Того, о чем хотел поведать Жоанни, первому встречному не расскажешь. Это были великолепные, возвышенные соображения о возрождении мира. А привыкшие зарабатывать серьезные буржуа политических абстракций не любят, утопии и благородные идеи им не по душе. Они всегда хотят извлечь материальную выгоду. Жоанни чувствовал, между воззрениями родителей и его собственными мечтами — невыносимый, почти нелепый контраст. А еще у Жоанни Ленио была великая идея научить почтенных людей улыбаться. Он был сторонником возврата к римской имперской гегемонии, какой она была при Константине и Феодосии.

Мы читаем Виктора Дюрюи[21] без воодушевления, и тем хуже для нас. Если в самой «Римской истории» особого воодушевления нет, оно должно быть хотя бы в нас. В том возрасте, когда мы за школьными партами зачитывались Эмилем Золя и Полем Бурже, Жоанни Ленио упивался римской историей. Былые эпохи, королевства и начало Республики его не особенно волновали. По-настоящему интересно становилось начиная с Третьей Пунической войны. Еще более впечатляющую картину являл цивилизованный мир, основывающийся на римских устоях. А венчало это творение учреждение императорской монархии.

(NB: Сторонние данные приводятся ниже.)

/-- FAULT_REPORT with no summary waiting takes the next report: it sets the sticky bit of a defined kind; the
first of its source and kind in the basic cycle, in a tick with room, is recorded at slot TOTAL mod 32 with
repeat 1, TOTAL and NEXT move on, it waits for forwarding where a node is set and its class is due, and a
critical one of an enabled source, SYNC_LOST apart, takes an operating hub to Hold; another one folds,
without history, and counts in FOLDX where only the want of room kept it from being recorded. SUMMARY_DRAIN
of one waiting summary records it and never requests Hold. STICKY_CLEAR clears exactly the bits written with
1, and CLRALL clears all; the bit of a level kind whose cause persists sets again in the next tick with a
new report, else no time passes; history, folds, causes and mode stay. FORWARDED_MESSAGE_RECEIVED with RXEN
joins the remote queue, is dropped and counted where it is full, and without RXEN vanishes; it sets no
sticky bit. (15_faults.md R459, R460, R461, R462, R463, R464, R465, R467, R470, R471) -/
def Obligations.ReportsAreRecordedFoldedAndForwarded : Prop :=
  (∀ (s : State) (r : Report) (msg : Msg) (total : Nat), s.flt.nextReport = some r → s.flt.summaries = [] →
    msg = .mk r 1 → total = s.get FLT_HPTR.TOTAL →
    ∃ t, exec .faultReport s = .next t ∧ t.now = s.now ∧
      (r.kind.isDefined = true → t.bit (FLT_STK.KIND r.kind.src (r.kind.kind / 48)) (r.kind.kind % 48) = true) ∧
      if Tab.get 0 s.flt.recCycle r.kind.key ≠ s.cyc.ncyc + 1 ∧ s.slotsUsed < 16
      then t.flt.history = Tab.put Msg.empty s.flt.history (total % 32) msg ∧ t.get FLT_HPTR.TOTAL = (total + 1) % 2 ^ 32 ∧
        t.get FLT_HPTR.NEXT = (total + 1) % 32 ∧ Tab.get 0 t.flt.recCycle r.kind.key = s.cyc.ncyc + 1 ∧
        t.flt.fold = s.flt.fold ∧ t.slotsUsed = s.slotsUsed + 1 ∧
        (s.get FLT_FWD.NODE ≠ 0 → s.get FLT_FWD.CLASSMIN ≤ r.kind.cls → s.flt.fwdQ.length < 32 →
          t.flt.fwdQ = s.flt.fwdQ ++ [msg]) ∧
        (s.get FLT_FWD.NODE = 0 → t.flt.fwdQ = s.flt.fwdQ) ∧
        t.mode = (if r.kind.cls = 3 ∧ r.kind ≠ Kind.SYNC_LOST ∧ s.bit FLT_HOLDEN.SRC (r.kind.src - 1) = true ∧
          s.operating = true then mHold else s.mode) ∧
        (r.kind.cls ≠ 3 → t.flt.reports = s.flt.reports.erase r ∧ t.flt.causes = s.flt.causes ∧
          PartsKept [.flt, .out] s t)
      else t.flt = { s.flt with
          reports := s.flt.reports.erase r
          fold := Tab.put 0 s.flt.fold r.kind.key (min (Tab.get 0 s.flt.fold r.kind.key + 1) 0xFFFF)
          last := Tab.put Msg.empty.report s.flt.last r.kind.key r } ∧
        t.get FLT_CNT.FOLDX = (if Tab.get 0 s.flt.recCycle r.kind.key = s.cyc.ncyc + 1 then s.get FLT_CNT.FOLDX
          else min (s.get FLT_CNT.FOLDX + 1) (2 ^ 16 - 1)) ∧
        Frame [.flt] [FLT_CNT.FOLDX, FLT_STK.KIND r.kind.src (r.kind.kind / 48)] s t) ∧
  (∀ (s : State) (m : Msg) (total : Nat), s.flt.summaries = [m] → s.slotsUsed < 16 → total = s.get FLT_HPTR.TOTAL →
    ∃ t, exec .summaryDrain s = .next t ∧ t.flt.summaries = [] ∧ t.mode = s.mode ∧
      t.flt.history = Tab.put Msg.empty s.flt.history (total % 32) m ∧ t.get FLT_HPTR.TOTAL = (total + 1) % 2 ^ 32 ∧
      t.flt.reports = s.flt.reports ∧ PartsKept [.flt, .out] s t) ∧
  (∀ (s : State) (src : Fin 16) (j : Fin 6) (v : Word) (again : Bool),
    again = (List.range 48).any (fun i => s.bit (FLT_STK.KIND (src.val + 1) j.val) i && v.getLsbD i &&
      s.flt.causes.any (fun c => c.kind == Kind.mk (src.val + 1) (48 * j.val + i))) →
    ∃ t, exec (.stickyClear src j v) s = .next t ∧ t.now = s.now + (if again then 1 else 0) ∧
      (∀ i, i < 48 → 48 * j.val + i < 256 → (Kind.mk (src.val + 1) (48 * j.val + i)).isDefined = true →
        t.bit (FLT_STK.KIND (src.val + 1) j.val) i = (s.bit (FLT_STK.KIND (src.val + 1) j.val) i &&
          (!v.getLsbD i || s.flt.causes.any (fun c => c.kind == Kind.mk (src.val + 1) (48 * j.val + i))))) ∧
      (∀ i, i < 48 → s.bit (FLT_STK.KIND (src.val + 1) j.val) i = true → v.getLsbD i = true →
        ∀ c, s.lowestCause (Kind.mk (src.val + 1) (48 * j.val + i)) = some c →
          ∃ r ∈ t.flt.reports, r.kind = c.kind ∧ r.addr = c.addr) ∧
      { t.flt with reports := s.flt.reports } = s.flt ∧ PartsKept [.clock, .cyc, .flt] s t ∧
      (again = false → t.flt = s.flt ∧ Frame [] [FLT_STK.KIND (src.val + 1) j.val] s t)) ∧
  (∀ (s : State) (held : Kind → Bool), (∀ k, held k = (Kind.levels.contains k && s.bit (FLT_STK.KIND k.src (k.kind / 48)) (k.kind % 48) &&
      s.flt.causes.any (fun c => c.kind == k))) →
    ∃ t, exec .clrall s = .next t ∧ t.now = s.now + (if Kind.levels.any held then 1 else 0) ∧
      (∀ src j i, 1 ≤ src → src ≤ 16 → j < 6 → i < 48 →
        t.bit (FLT_STK.KIND src j) i = held (Kind.mk src (48 * j + i))) ∧
      { t.flt with reports := s.flt.reports } = s.flt ∧ t.mode = s.mode ∧
      (Kind.levels.any held = false → t.flt = s.flt) ∧ PartsKept [.clock, .cyc, .flt] s t) ∧
  ∀ (s : State) (c : Cell) (ws : List Word), c.words.length = 20 → ws = c.words → wbits (ws.getD 0 0) 47 40 = 8 →
    (s.on FLT_CTL.RXEN = false → exec (.forwardedMessageReceived c) s = .next s) ∧
    (s.on FLT_CTL.RXEN = true → 64 ≤ s.flt.remoteQ.length →
      exec (.forwardedMessageReceived c) s = .next (s.inc FLT_CNT.RQDROP)) ∧
    (s.on FLT_CTL.RXEN = true → s.flt.remoteQ.length < 64 →
      ∃ t, exec (.forwardedMessageReceived c) s = .next t ∧
        t.flt.remoteQ = s.flt.remoteQ ++ [(wordAt ws 0 % 2 ^ 16,
          Msg.ofRaw (wordAt ws 1 * 2 ^ 80 + wordAt ws 2 * 2 ^ 32 + wordAt ws 3 / 2 ^ 16))] ∧
        t.flt.history = s.flt.history ∧ t.flt.reports = s.flt.reports ∧ t.flt.causes = s.flt.causes ∧
        Frame [.flt, .out] [] s t)

/-- With or without LOCK, which sets KPLOCK: REQUEST_JOIN in Commission with no check running starts the checks
with FAIL 0; REQUEST_HOLD of an operating hub enters Hold; LEAVE_HOLD in Hold, with no critical cause of an
enabled source but SYNC_LOST and no keystone Hold, goes to Join, Shadow or Run as SSTATE and the twin state
say; REQUEST_COMMISSION in Hold, keystone Holds apart, goes to Commission. Else each raises MGT_BAD_CMD and
the mode stays. COMMISSION_CHECKS_DONE shows the failed checks and ends the run; with none the hub enters
Join, else COMMISSION_FAIL. RESET_REQUEST, RESET_INTO_RECOVERY, RESET_N and a SUPPLY_RESET of a supervised
input empty the collector, reset registers, engines and king posts, and keep the program stores, memories
and nonvolatile ports; they show their cause, and RSTBY and STRAP show the inputs. (16_lifecycle.md R474,
R475, R476, R477, R479, R480, R486, 15_faults.md R466, 14_feeds_and_supply.md R447, R451, 00_scope.md R13,
16_lifecycle.md R524) -/
def Obligations.RequestsAndResetsChangeTheMode : Prop :=
  (∀ (s : State) (lock : Bool),
    (∃ t, exec (.requestJoin lock) s = .next t ∧ (lock = true → t.on MGT_STAT.KPLOCK = true) ∧ t.mode = s.mode ∧
      if s.mode = mCommission ∧ s.on MGT_STAT.CHKRUN = false
      then t.get MGT_STAT.CHKRUN = 1 ∧ t.get MGT_CHK.FAIL = 0 ∧
        Frame [.mgt] [MGT_STAT.CHKRUN, MGT_CHK.FAIL, MGT_STAT.KPLOCK] s t
      else t.flt = (s.raise Kind.MGT_BAD_CMD 0).flt ∧ Frame [.mgt, .flt] [MGT_STAT.KPLOCK] s t) ∧
    (∃ t, exec (.requestHold lock) s = .next t ∧ (lock = true → t.on MGT_STAT.KPLOCK = true) ∧
      if s.operating then t.mode = mHold ∧ t.get MGT_STAT.PREVMODE = s.mode ∧ t.mgt.keystoneHold = false ∧
        ∃ r ∈ t.flt.reports, r.kind = Kind.MODE_CHANGE ∧ r.addr = s.mode * 16 + mHold
      else t.mode = s.mode ∧ t.flt = (s.raise Kind.MGT_BAD_CMD 0).flt) ∧
    (∃ t, exec (.leaveHold lock) s = .next t ∧ (lock = true → t.on MGT_STAT.KPLOCK = true) ∧
      if s.mode = mHold ∧ s.holdMayEnd
      then t.mode = (if s.sstate ≠ ssSYNCED then mJoin
        else if s.redSt = rdSTANDBY ∧ s.get RED_CFG.MISS ≤ s.get RED_STAT.MISSCNT then mRun
        else if s.redSt = rdLISTEN ∨ s.redSt = rdSTANDBY ∨ s.redSt = rdRETURNING then mShadow else mRun)
      else t.mode = s.mode ∧ t.flt = (s.raise Kind.MGT_BAD_CMD 0).flt) ∧
    (∃ t, exec (.requestCommission lock) s = .next t ∧ (lock = true → t.on MGT_STAT.KPLOCK = true) ∧
      if s.mode = mHold ∧ s.mgt.keystoneHold = false
      then t.mode = mCommission ∧ t.get MGT_STAT.PREVMODE = mHold ∧ t.get SEQ_CTL.RUN = 0
      else t.mode = s.mode ∧ t.flt = (s.raise Kind.MGT_BAD_CMD 0).flt) ∧
    (∃ t, exec .setLock s = .next t ∧ t.on MGT_STAT.KPLOCK = true ∧ t.mode = s.mode ∧
      Frame [.mgt] [MGT_STAT.KPLOCK] s t)) ∧
  (∀ (s : State) (lanesOk tenonsOk : Bool) (fail : Nat), s.on MGT_STAT.CHKRUN = true → fail = s.failedChecks lanesOk tenonsOk →
    ∃ t, exec (.commissionChecksDone lanesOk tenonsOk) s = .next t ∧ t.get MGT_CHK.FAIL = fail ∧
      t.get MGT_STAT.CHKRUN = 0 ∧
      if fail = 0 then s.on CYC_STAT.JOINOK = false → t.mode = mJoin
      else t.flt = (s.raise Kind.COMMISSION_FAIL fail).flt ∧ Frame [.flt] [MGT_CHK.FAIL, MGT_STAT.CHKRUN] s t) ∧
  ∀ (s : State) (c : Instr) (cause : Nat) (rec lock : Bool) (straps : BitVec 4) (inputs : BitVec 7) (m : Nat),
    m = (if s.on SUP_CTL.SMEN then inputs.toNat else inputs.toNat % 64) →
    (c = .resetRequest lock ∧ cause = 4 ∧ rec = false ∨ c = .resetIntoRecovery lock ∧ cause = 4 ∧ rec = true ∨
      c = .resetN straps ∧ cause = 1 ∧ rec = false ∨ c = .supplyReset inputs ∧ cause = 2 ∧ rec = false ∧ m ≠ 0) →
    ∃ t, exec c s = .next t ∧ t.get MGT_STAT.RSTCAUSE = cause ∧ t.mgt.booting = true ∧ t.mgt.toRecovery = rec ∧
      t.flt = Flt.reset ∧ (∀ i, t.kp i = State.reset.kp i) ∧ t.eng = [] ∧ t.seq = Seq.reset ∧ t.cyc = Cyc.reset ∧
      t.feeds = [] ∧ t.brg = Brg.reset ∧ t.mgt.slots = s.mgt.slots ∧ t.mgt.bcr = s.mgt.bcr ∧ t.mgt.images = s.mgt.images ∧
      (c = .resetN straps → t.get MGT_STRAP.STRAP = straps.toNat ∧ t.get SPR_STAT.REFUSE = straps.toNat % 2) ∧
      (c = .supplyReset inputs → t.get SUP_LATCH.RSTBY = m) ∧
      (∀ g : Field, g.key ∉ [MGT_STAT.RSTCAUSE, MGT_STRAP.STRAP, SUP_LATCH.RSTBY, SPR_CTL.REFSEL, SPR_STAT.REFUSE].map Field.key →
        t.get g = State.reset.get g) ∧
      (∀ p ∈ [Part.clock, .free, .out, .ddr, .host, .heads, .seqStore, .tenStore], p.same s t) ∧ t.pending = s.pending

Ох! Почему Империя не смогла управиться с варварами? К чему все эти маленькие королевства? Хлодвиг, конечно, облачился в консульский пурпур, но ведь это не значило, что он перестал быть королем франков? Церковь, действительно, оставалась могущественной и влиятельной, она словно соединилась с Империей, которая божественна по природе своей: Церковь стала Империей духа. Да и поныне Церковь представляет собою то, что осталось от прежней Империи.

— Да, я почитаю этот остаток Империи, я беспредельно с ним связан, — объяснял Жоанни подруге. — Почему Карл Великий допустил, чтобы Империя разделилась? Почему Карл V не пошел вновь завоевывать Галлию? Почему Наполеон не провозгласил себя императором Запада? С какой стати меня наградили кличкой «француз», словно я из племени варваров. Я не француз. Катехизис мне говорит, что я римский католик. И я это трактую так: я римлянин, повелитель мира! Мой властелин, мой единственный повелитель — высокий худой старик, верховный и самостийный Лев, Император Запада! Я его видел, я так просил об этом родителей, что на прошлые Пасхальные каникулы они повезли меня в Рим. Мы добились аудиенции, он со мной говорил. Мне следовало отвечать: «Да, святой отец!», «Нет, святой отец!» Но мое сердце, мое непокорное сердце кричало: «Кесарь!»

— Тогда как сам он смиренно желал, чтобы его называли лишь рабом рабов божьих!

— Да, вы считаете меня нечестивцем, я понимаю. Вам кажется, я преклоняюсь пред Богом не потому, что Он — Тот, кто Он есть, а потому что Он — Бог Рима. Но разве Бог Рима, которому уступил место Капитолийский Юпитер, не истинный Бог? Если б вы знали, как близок Рим к небу, если смотреть на него с Пинчо!.. Вы даже не представляете, что я испытываю во время мессы!

Жоанни, запыхавшись, замолк. Это были уже не признания, а страстный вызов. Воодушевленный, он был уверен, что юная слушательница немного изменит свои воззрения.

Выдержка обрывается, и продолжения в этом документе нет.